START GIVEN DATA

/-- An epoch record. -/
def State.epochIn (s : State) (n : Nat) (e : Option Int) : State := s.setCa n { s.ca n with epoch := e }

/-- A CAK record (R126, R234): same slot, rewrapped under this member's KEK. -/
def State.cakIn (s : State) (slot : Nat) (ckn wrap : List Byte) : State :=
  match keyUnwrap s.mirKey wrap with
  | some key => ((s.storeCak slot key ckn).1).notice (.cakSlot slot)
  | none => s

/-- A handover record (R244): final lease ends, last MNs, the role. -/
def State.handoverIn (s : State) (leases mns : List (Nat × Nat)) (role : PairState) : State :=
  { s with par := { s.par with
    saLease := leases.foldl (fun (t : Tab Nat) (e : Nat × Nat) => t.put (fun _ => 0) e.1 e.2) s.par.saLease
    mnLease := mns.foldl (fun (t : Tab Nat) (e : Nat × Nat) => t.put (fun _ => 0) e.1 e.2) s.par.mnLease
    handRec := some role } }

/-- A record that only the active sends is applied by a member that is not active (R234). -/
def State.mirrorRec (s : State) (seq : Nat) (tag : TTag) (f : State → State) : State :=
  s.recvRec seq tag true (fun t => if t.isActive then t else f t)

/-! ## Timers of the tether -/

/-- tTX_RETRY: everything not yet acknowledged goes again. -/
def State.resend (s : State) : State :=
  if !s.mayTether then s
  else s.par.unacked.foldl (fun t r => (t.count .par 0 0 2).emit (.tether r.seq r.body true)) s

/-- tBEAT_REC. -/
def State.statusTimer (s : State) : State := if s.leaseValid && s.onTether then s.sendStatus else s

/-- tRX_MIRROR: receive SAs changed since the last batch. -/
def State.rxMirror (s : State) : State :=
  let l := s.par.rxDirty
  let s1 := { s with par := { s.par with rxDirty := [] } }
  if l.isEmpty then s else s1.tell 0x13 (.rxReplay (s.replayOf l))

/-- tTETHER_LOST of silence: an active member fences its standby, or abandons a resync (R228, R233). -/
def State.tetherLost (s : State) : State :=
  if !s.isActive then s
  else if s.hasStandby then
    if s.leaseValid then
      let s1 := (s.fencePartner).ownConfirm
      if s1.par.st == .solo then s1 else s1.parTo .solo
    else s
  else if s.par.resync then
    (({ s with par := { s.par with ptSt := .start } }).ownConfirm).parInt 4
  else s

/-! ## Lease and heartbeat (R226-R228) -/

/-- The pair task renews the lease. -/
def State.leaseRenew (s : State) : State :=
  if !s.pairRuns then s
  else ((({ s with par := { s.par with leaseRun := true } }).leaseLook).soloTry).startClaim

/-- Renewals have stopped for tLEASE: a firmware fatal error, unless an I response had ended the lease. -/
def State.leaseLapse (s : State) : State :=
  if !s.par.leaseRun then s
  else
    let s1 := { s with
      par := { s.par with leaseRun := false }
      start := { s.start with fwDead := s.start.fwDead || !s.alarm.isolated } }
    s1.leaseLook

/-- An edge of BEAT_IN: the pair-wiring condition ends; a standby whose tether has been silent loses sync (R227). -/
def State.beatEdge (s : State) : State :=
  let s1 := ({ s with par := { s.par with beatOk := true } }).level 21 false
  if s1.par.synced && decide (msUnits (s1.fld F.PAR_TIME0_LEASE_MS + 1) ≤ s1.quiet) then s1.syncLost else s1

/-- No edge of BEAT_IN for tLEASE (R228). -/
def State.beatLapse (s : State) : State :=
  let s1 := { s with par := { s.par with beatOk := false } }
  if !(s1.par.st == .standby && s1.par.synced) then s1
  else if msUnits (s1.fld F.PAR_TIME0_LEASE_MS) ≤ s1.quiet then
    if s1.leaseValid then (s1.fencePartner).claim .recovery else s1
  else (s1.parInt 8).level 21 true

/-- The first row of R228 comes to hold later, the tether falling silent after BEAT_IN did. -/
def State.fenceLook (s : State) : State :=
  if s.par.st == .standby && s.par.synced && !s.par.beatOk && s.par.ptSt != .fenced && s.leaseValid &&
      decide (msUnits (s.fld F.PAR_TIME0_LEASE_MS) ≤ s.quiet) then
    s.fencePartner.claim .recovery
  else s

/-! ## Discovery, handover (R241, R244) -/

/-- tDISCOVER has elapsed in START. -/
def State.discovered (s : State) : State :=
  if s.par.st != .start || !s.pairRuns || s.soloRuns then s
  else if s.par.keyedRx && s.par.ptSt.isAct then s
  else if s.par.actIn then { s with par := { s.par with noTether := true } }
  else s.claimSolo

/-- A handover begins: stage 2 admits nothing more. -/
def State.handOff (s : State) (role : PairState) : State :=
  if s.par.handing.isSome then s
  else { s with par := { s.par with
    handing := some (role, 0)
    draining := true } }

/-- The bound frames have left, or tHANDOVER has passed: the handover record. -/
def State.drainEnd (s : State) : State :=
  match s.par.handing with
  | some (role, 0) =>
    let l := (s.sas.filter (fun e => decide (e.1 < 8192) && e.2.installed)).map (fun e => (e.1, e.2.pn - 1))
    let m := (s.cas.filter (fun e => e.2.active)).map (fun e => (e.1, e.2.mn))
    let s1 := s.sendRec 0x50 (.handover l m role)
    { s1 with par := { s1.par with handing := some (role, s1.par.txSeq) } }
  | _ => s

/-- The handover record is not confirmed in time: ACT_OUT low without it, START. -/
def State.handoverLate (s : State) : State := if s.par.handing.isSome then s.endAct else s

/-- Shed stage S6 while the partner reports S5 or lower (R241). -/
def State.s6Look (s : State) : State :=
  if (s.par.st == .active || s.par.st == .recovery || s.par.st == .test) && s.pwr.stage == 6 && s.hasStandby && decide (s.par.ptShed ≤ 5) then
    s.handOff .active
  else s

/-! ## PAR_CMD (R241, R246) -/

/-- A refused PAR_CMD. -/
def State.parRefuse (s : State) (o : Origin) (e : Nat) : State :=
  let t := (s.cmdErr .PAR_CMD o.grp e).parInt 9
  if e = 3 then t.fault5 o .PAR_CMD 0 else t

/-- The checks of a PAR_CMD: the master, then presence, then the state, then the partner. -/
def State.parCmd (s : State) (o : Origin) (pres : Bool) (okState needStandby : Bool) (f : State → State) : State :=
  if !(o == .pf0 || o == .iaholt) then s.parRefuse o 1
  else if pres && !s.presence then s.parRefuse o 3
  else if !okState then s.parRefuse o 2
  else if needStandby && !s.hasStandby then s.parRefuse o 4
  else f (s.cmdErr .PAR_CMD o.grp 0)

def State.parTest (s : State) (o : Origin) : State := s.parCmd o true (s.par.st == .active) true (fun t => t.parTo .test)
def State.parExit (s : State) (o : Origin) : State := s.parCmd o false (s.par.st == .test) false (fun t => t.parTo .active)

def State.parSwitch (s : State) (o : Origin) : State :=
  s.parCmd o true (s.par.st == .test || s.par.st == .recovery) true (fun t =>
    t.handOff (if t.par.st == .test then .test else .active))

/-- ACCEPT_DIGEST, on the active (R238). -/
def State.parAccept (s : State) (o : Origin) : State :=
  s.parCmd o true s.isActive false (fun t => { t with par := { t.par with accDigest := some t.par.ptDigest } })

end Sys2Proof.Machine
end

END GIVEN DATA
START GIVEN DATA

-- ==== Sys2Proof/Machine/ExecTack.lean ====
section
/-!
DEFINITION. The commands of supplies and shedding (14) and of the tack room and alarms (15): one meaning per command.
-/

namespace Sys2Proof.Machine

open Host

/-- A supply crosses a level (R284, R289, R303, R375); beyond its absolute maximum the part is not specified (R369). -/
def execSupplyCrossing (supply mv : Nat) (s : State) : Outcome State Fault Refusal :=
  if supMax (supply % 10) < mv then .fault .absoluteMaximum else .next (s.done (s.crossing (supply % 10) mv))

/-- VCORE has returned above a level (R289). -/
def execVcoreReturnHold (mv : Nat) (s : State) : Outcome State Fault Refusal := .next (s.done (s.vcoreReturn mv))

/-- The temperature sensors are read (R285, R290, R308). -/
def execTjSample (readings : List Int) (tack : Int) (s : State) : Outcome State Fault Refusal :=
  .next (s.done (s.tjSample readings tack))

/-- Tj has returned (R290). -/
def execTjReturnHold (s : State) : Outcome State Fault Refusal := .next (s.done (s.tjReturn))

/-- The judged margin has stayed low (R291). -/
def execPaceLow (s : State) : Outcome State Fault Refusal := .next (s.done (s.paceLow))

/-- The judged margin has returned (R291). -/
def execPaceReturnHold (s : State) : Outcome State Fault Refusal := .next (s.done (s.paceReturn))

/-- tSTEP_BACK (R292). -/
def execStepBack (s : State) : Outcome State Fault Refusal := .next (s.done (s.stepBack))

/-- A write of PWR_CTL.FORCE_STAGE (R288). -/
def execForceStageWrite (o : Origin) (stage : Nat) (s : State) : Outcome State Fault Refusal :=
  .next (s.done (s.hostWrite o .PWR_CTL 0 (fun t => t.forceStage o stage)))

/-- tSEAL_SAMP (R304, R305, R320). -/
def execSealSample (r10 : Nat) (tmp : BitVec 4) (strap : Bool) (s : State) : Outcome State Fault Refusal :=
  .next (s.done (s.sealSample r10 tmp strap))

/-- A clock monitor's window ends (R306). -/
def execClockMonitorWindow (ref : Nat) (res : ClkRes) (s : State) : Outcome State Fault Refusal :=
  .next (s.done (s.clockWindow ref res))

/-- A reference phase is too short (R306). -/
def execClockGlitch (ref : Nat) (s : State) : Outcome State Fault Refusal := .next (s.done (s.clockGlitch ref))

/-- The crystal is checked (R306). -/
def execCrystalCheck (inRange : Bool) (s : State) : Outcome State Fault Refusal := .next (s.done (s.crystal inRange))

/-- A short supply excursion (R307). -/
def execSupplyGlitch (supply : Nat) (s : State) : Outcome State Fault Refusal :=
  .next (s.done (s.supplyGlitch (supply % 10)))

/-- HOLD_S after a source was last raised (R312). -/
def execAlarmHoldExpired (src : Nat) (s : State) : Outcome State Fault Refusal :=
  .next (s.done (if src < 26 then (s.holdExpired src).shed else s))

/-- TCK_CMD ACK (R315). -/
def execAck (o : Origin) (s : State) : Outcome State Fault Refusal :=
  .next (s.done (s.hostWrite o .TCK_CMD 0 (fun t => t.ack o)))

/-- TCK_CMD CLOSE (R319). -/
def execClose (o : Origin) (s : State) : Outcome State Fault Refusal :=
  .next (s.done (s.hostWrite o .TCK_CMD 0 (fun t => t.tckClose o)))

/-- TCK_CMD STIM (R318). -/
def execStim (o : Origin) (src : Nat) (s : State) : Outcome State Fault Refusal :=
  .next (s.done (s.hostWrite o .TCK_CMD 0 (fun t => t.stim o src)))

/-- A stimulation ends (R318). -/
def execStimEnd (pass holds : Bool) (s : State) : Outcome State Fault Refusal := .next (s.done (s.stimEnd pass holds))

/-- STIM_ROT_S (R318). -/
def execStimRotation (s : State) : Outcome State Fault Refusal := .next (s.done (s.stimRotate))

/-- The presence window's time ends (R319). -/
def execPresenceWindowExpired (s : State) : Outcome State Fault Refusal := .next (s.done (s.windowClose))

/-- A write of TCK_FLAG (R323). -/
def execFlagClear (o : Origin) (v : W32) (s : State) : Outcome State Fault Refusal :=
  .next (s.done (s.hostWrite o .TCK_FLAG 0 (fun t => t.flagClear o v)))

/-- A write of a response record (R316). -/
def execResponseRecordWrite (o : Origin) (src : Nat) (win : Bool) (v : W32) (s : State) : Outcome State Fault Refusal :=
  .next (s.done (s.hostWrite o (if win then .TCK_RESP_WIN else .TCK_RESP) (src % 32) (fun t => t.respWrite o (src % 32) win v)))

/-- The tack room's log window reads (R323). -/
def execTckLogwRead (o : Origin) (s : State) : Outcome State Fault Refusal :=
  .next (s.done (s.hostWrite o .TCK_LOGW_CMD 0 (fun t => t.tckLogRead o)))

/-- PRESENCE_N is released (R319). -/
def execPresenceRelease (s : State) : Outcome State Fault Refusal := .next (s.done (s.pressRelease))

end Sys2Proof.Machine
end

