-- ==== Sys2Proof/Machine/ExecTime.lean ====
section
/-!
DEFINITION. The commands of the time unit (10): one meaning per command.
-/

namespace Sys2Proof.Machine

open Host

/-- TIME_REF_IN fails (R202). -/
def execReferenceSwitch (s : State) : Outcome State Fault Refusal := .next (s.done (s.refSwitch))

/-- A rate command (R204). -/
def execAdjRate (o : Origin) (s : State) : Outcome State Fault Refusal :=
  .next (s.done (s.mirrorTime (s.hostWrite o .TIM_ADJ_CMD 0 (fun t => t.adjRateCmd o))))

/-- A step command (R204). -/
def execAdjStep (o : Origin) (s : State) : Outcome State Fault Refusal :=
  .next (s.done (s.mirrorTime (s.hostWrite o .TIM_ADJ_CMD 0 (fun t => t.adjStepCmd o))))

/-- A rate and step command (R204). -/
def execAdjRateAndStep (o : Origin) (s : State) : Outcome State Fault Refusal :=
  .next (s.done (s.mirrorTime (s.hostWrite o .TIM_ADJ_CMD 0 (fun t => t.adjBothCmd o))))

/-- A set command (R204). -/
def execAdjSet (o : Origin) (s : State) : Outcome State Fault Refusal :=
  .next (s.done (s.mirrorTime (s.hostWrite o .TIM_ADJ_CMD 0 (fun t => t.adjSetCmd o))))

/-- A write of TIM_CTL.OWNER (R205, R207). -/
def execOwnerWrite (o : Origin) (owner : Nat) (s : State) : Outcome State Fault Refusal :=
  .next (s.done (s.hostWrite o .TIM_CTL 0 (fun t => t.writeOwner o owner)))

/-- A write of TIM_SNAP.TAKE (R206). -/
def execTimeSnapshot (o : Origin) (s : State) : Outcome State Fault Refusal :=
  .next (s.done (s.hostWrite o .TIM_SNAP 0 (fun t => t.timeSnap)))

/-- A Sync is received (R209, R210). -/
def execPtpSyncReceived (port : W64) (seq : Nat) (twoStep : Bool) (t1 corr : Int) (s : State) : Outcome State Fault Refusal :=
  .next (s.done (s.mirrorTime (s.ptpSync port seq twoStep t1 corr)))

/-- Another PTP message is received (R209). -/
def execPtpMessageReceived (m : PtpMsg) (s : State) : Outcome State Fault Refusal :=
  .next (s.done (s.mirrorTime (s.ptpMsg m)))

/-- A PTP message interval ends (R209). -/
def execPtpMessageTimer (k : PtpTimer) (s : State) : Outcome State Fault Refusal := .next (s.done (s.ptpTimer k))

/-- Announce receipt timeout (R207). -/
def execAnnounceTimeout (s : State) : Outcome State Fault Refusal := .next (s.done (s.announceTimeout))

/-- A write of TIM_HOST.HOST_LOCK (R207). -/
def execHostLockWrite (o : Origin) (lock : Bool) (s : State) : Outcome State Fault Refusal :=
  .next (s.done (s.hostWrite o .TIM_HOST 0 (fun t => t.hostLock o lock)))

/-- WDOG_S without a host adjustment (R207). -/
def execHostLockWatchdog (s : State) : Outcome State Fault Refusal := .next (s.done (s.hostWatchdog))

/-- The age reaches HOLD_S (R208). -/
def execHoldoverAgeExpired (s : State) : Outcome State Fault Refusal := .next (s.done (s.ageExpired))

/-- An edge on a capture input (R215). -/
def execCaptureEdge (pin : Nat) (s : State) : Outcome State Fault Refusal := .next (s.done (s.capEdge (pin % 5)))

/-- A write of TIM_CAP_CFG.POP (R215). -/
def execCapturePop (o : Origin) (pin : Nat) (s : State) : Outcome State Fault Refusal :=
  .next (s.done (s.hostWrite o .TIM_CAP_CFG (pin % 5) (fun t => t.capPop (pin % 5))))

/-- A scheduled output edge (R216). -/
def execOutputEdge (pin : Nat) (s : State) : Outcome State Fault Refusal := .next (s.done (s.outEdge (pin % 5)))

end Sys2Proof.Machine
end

END GIVEN DATA
START GIVEN DATA

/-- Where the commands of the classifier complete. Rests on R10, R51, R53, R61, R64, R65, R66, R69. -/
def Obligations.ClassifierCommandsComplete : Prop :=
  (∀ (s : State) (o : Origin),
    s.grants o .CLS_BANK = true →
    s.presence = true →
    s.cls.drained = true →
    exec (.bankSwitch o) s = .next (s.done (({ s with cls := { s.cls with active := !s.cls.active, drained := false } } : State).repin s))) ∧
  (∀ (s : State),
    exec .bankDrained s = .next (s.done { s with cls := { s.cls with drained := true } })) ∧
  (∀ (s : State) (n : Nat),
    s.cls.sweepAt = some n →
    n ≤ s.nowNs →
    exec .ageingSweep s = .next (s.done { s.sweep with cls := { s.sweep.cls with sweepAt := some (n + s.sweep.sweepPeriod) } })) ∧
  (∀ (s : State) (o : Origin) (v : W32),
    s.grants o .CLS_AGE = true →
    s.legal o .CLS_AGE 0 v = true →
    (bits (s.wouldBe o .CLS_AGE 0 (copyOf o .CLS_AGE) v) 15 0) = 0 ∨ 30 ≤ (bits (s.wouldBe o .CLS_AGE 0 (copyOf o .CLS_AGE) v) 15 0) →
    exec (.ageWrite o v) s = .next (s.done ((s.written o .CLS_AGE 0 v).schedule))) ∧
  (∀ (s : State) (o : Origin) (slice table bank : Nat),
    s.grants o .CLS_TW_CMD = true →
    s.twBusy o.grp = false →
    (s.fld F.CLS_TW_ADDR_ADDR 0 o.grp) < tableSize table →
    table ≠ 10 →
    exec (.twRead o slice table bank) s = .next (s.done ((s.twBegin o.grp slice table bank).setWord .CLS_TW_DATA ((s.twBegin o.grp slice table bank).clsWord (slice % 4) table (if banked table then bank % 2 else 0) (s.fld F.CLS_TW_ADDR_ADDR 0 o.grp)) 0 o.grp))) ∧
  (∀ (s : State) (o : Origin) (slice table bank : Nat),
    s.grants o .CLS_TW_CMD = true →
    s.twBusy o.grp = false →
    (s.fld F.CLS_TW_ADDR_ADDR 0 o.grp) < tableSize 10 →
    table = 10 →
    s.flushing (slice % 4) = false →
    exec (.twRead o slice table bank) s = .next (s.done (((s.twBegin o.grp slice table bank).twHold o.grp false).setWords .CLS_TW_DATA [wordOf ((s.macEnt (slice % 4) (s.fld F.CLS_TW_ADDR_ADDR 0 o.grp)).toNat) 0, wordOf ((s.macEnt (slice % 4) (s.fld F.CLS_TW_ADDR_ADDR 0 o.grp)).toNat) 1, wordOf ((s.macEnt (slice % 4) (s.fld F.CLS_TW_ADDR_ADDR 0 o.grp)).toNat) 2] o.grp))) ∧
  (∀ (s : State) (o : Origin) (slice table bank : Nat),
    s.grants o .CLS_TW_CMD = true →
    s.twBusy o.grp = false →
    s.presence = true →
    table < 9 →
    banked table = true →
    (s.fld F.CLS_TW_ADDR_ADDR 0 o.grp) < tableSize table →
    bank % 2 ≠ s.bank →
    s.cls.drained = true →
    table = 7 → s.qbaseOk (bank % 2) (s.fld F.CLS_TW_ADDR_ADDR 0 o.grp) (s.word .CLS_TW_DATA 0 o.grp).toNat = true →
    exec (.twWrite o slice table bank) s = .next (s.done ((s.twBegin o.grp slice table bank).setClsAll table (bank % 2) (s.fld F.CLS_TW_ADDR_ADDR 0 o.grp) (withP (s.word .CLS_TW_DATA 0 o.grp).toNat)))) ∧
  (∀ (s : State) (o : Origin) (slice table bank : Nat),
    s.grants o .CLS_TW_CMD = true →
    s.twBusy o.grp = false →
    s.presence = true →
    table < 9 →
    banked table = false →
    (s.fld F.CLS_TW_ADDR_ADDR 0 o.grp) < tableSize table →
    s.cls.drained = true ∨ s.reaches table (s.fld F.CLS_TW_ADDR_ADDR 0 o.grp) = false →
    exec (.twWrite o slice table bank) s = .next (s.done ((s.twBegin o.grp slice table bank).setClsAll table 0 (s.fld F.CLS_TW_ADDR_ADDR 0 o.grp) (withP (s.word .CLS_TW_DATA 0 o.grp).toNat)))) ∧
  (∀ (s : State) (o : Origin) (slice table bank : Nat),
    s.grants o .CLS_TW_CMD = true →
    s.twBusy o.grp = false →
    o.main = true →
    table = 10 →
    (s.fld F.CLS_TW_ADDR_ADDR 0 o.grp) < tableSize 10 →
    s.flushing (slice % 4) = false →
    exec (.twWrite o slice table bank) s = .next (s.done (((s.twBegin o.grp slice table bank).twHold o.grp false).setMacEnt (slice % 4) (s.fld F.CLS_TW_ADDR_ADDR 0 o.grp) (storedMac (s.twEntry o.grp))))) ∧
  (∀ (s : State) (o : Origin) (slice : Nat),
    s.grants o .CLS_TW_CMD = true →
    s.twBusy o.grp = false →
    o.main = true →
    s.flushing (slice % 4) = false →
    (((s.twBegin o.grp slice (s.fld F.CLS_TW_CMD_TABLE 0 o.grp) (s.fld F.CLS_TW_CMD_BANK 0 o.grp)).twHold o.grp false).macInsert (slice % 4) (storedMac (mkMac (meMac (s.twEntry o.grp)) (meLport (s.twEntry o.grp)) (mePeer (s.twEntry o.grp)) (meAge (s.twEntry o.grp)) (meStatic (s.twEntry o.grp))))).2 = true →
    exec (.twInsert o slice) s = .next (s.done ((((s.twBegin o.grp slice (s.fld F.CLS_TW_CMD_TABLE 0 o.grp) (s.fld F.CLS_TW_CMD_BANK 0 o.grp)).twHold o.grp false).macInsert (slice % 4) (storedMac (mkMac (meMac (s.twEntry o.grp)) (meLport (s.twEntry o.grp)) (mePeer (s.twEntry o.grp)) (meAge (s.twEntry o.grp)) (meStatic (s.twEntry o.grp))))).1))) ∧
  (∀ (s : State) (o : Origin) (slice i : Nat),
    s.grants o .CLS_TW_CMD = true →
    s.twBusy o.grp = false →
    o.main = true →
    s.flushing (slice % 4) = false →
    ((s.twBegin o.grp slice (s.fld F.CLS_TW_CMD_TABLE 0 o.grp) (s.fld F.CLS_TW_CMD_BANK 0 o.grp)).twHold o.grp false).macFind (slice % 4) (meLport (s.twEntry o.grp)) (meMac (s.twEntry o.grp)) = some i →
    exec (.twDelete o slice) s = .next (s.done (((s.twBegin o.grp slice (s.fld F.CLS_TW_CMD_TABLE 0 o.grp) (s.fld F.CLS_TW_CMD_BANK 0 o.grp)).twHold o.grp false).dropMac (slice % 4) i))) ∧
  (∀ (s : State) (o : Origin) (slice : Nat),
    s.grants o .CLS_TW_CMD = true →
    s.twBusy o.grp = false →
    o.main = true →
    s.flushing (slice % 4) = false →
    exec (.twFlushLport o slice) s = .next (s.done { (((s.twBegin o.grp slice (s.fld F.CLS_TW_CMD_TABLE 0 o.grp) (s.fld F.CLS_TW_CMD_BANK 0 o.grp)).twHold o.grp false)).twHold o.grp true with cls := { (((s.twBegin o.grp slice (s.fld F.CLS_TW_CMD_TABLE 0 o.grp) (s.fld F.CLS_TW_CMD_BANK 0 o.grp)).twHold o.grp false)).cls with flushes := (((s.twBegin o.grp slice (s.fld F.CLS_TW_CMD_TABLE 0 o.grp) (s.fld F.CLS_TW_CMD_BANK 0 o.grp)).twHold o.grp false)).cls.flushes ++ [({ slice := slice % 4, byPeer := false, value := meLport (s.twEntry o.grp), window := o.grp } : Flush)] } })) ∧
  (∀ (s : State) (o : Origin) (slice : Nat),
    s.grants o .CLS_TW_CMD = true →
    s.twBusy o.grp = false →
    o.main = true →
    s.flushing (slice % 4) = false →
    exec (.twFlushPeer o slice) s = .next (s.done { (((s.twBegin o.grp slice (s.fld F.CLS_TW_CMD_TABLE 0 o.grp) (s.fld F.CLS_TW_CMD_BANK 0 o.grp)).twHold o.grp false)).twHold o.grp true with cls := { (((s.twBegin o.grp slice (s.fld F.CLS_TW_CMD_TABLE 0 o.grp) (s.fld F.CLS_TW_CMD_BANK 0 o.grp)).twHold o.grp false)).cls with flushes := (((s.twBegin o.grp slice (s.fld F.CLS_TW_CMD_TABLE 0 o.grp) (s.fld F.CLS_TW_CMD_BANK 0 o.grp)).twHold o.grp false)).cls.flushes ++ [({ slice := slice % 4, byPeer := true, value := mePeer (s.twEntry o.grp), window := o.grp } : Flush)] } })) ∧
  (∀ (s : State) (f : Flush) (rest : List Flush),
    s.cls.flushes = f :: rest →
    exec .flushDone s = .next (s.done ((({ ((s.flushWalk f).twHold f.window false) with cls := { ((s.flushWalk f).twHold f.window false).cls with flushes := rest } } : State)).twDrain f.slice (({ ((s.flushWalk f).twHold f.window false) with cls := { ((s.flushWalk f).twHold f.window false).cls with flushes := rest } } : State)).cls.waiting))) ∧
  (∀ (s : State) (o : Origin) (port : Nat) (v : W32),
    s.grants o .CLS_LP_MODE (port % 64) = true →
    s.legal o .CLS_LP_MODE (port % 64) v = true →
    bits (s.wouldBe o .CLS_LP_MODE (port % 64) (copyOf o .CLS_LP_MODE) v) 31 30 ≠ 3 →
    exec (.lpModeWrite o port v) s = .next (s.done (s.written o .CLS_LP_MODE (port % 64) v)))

END GIVEN DATA

» **TASK DETAILS**: From the entries, copy every line in which the string "resync" can be found.

» **ANSWER BOX**:
/-- tTETHER_LOST of silence: an active member fences its standby, or abandons a resync (R228, R233). -/
  else if s.par.resync then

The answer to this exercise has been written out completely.